Clapton, meanwhile, had replaced heroin with alcohol and was drinking heroically. Boyd joined him on tour where he and the band would have girls to their rooms after the show. Cruellest of all, two of his extra-marital relationships produced babies: a daughter Ruth and two years later a son, Conor, who would die, aged four, in a fall from the window of his mother’s New York apartment. Boyd and Clapton divorced in 1988.
Asked once who was the great love of her life, Boyd nominated Harrison: “I think he always loved me … Eric loves himself. She admits now: “In both my marriages I had neglected myself, and got lost in a big cloud of fame, I got lost in their lives.”
When the music stopped Boyd found herself with a legacy – cardboard boxes full of photographs which she exhibits and sells as prints from her online gallery. They are the archive of an era: here is an angelic George lying in bed in an Indian ashram, Eric in a woodshed leaning on an axe and looking Lawrentian in corduroy trousers, Paul and Linda McCartney at Boyd’s wedding to Eric, Anita Pallenberg and Marianne Faithfull at the Brixton Academy. They are candid and intimate: did anyone ever object? “No, not at all,” she says, surprised, “I would never show a photo where someone’s not looking good.”
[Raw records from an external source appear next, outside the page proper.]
@[simp] theorem takeFrom_frame (t : TxChoice) (s : State) :
    (takeFrom t s).held = s.held ∧ (takeFrom t s).params = s.params ∧ (takeFrom t s).modem = s.modem ∧
    (takeFrom t s).framer.sampler = s.framer.sampler ∧ (takeFrom t s).framer.rxFifo = s.framer.rxFifo ∧
    (takeFrom t s).framer.overrun = s.framer.overrun ∧ (takeFrom t s).framer.shift = s.framer.shift ∧
    (takeFrom t s).framer.holding = s.framer.holding ∧ (takeFrom t s).framer.brk = s.framer.brk ∧
    (takeFrom t s).disp.route = s.disp.route ∧ (takeFrom t s).disp.headExamined = s.disp.headExamined ∧
    (takeFrom t s).disp.record = s.disp.record ∧ (takeFrom t s).disp.flow = s.disp.flow ∧
    (takeFrom t s).disp.remotePause = s.disp.remotePause ∧ (takeFrom t s).disp.answerback = s.disp.answerback ∧
    (takeFrom t s).kbd.keys = s.kbd.keys ∧ (takeFrom t s).kbd.owed = s.kbd.owed ∧
    (takeFrom t s).kbd.events = s.kbd.events ∧ (takeFrom t s).kbd.headJudged = s.kbd.headJudged ∧
    (takeFrom t s).kbd.plain = s.kbd.plain ∧ (takeFrom t s).kbd.shift = s.kbd.shift ∧
    (takeFrom t s).kbd.control = s.kbd.control ∧ (takeFrom t s).kbd.downs = s.kbd.downs ∧
    (takeFrom t s).kbd.caps = s.kbd.caps ∧ (takeFrom t s).kbd.autoRepeat = s.kbd.autoRepeat ∧
    (takeFrom t s).kbd.feedRepeats = s.kbd.feedRepeats ∧ (takeFrom t s).kbd.mode = s.kbd.mode ∧
    (takeFrom t s).kbd.lock = s.kbd.lock ∧ (takeFrom t s).kbd.relay = s.kbd.relay ∧
    (takeFrom t s).kbd.tones = s.kbd.tones ∧ (takeFrom t s).comp = s.comp ∧ (takeFrom t s).strobe = s.strobe ∧
    (takeFrom t s).engine = s.engine ∧ (takeFrom t s).head = s.head ∧ (takeFrom t s).store.state = s.store.state ∧
    (takeFrom t s).store.mountNext = s.store.mountNext ∧ (takeFrom t s).store.formatNext = s.store.formatNext ∧
    (takeFrom t s).store.free = s.store.free ∧ (takeFrom t s).store.bad = s.store.bad ∧
    (takeFrom t s).store.sectors = s.store.sectors ∧ (takeFrom t s).store.inFlight = s.store.inFlight ∧
    (takeFrom t s).store.jobs = s.store.jobs ∧ (takeFrom t s).store.patrolPos = s.store.patrolPos ∧
    (takeFrom t s).store.patrolTimer = s.store.patrolTimer ∧ (takeFrom t s).store.patrolRead = s.store.patrolRead ∧
    (takeFrom t s).store.linkRead = s.store.linkRead ∧ (takeFrom t s).reprint = s.reprint ∧
    (takeFrom t s).take = s.take ∧ (takeFrom t s).compose = s.compose ∧ (takeFrom t s).supply = s.supply ∧
    (takeFrom t s).link = s.link ∧ (takeFrom t s).faults = s.faults ∧ (takeFrom t s).mem = s.mem ∧
    (takeFrom t s).draws = s.draws ∧ (takeFrom t s).pending = s.pending := by
  simp only [takeFrom]; (repeat' split) <;> simp

@[simp] theorem enterHolding_frame (c : Code) (s : State) :
    (enterHolding c s).held = s.held ∧ (enterHolding c s).params = s.params ∧ (enterHolding c s).modem = s.modem ∧
    (enterHolding c s).framer.sampler = s.framer.sampler ∧ (enterHolding c s).framer.rxFifo = s.framer.rxFifo ∧
    (enterHolding c s).framer.overrun = s.framer.overrun ∧ (enterHolding c s).framer.brk = s.framer.brk ∧
    (enterHolding c s).framer.linkText = s.framer.linkText ∧ (enterHolding c s).disp = s.disp ∧
    (enterHolding c s).kbd = s.kbd ∧ (enterHolding c s).comp = s.comp ∧ (enterHolding c s).strobe = s.strobe ∧
    (enterHolding c s).engine = s.engine ∧ (enterHolding c s).head = s.head ∧ (enterHolding c s).store = s.store ∧
    (enterHolding c s).send = s.send ∧ (enterHolding c s).reprint = s.reprint ∧ (enterHolding c s).take = s.take ∧
    (enterHolding c s).compose = s.compose ∧ (enterHolding c s).supply = s.supply ∧ (enterHolding c s).link = s.link ∧
    (enterHolding c s).reports = s.reports ∧ (enterHolding c s).faults = s.faults ∧ (enterHolding c s).mem = s.mem ∧
    (enterHolding c s).draws = s.draws ∧ (enterHolding c s).pending = s.pending := by
  simp only [enterHolding]; (repeat' split) <;> simp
The collection has been a useful earner for the girl who left school with three O levels and had no need to work while married to rich men. She has continued to take photographs – portraits of actors for their books and pictures from her travels. Does the contemporary work sell? “No one’s really interested,” she says without rancour.
Freddie needs a walk so we put on coats and set off for Holland Park where the trees are still leafless but there are daffodils and a hint of spring. Boyd has been with her partner, property developer Rod Weston, for 20 years – “we are old friends” – and they wed in 2015. They share the Kensington flat and a cottage in Sussex bought for her by Clapton. Why did they decide to marry? “We have lots of nieces and nephews between us,” she says, “we wanted to put everything in order so there wouldn’t be any tears.” We walk on a few paces: “It’s funny,” she says, “Rod has been much nicer since we married and I am happier and less selfish. I didn’t anticipate that.”
She remained friends with Harrison until his death from cancer in 2001 and has stayed in touch with Clapton, many years sober and married with three more children. Last year she accompanied him to the launch of a documentary about him, A Life in 12 Bars, in which she features, naturally. “He rang me and said, ‘It’s a bit raw Pattie, I hope you’ll be OK.’ I said, ‘I’ll be fine Eric. I’m a grown-up now.”
George Harrison, Eric Clapton and Me: An Evening with Pattie Boyd will be held at Sydney’s Four Seasons Hotel on May 15. Boyd’s work will be shown at the Blender Gallery in Paddington from May 5 to June 2 as part of the Head On Photo Festival.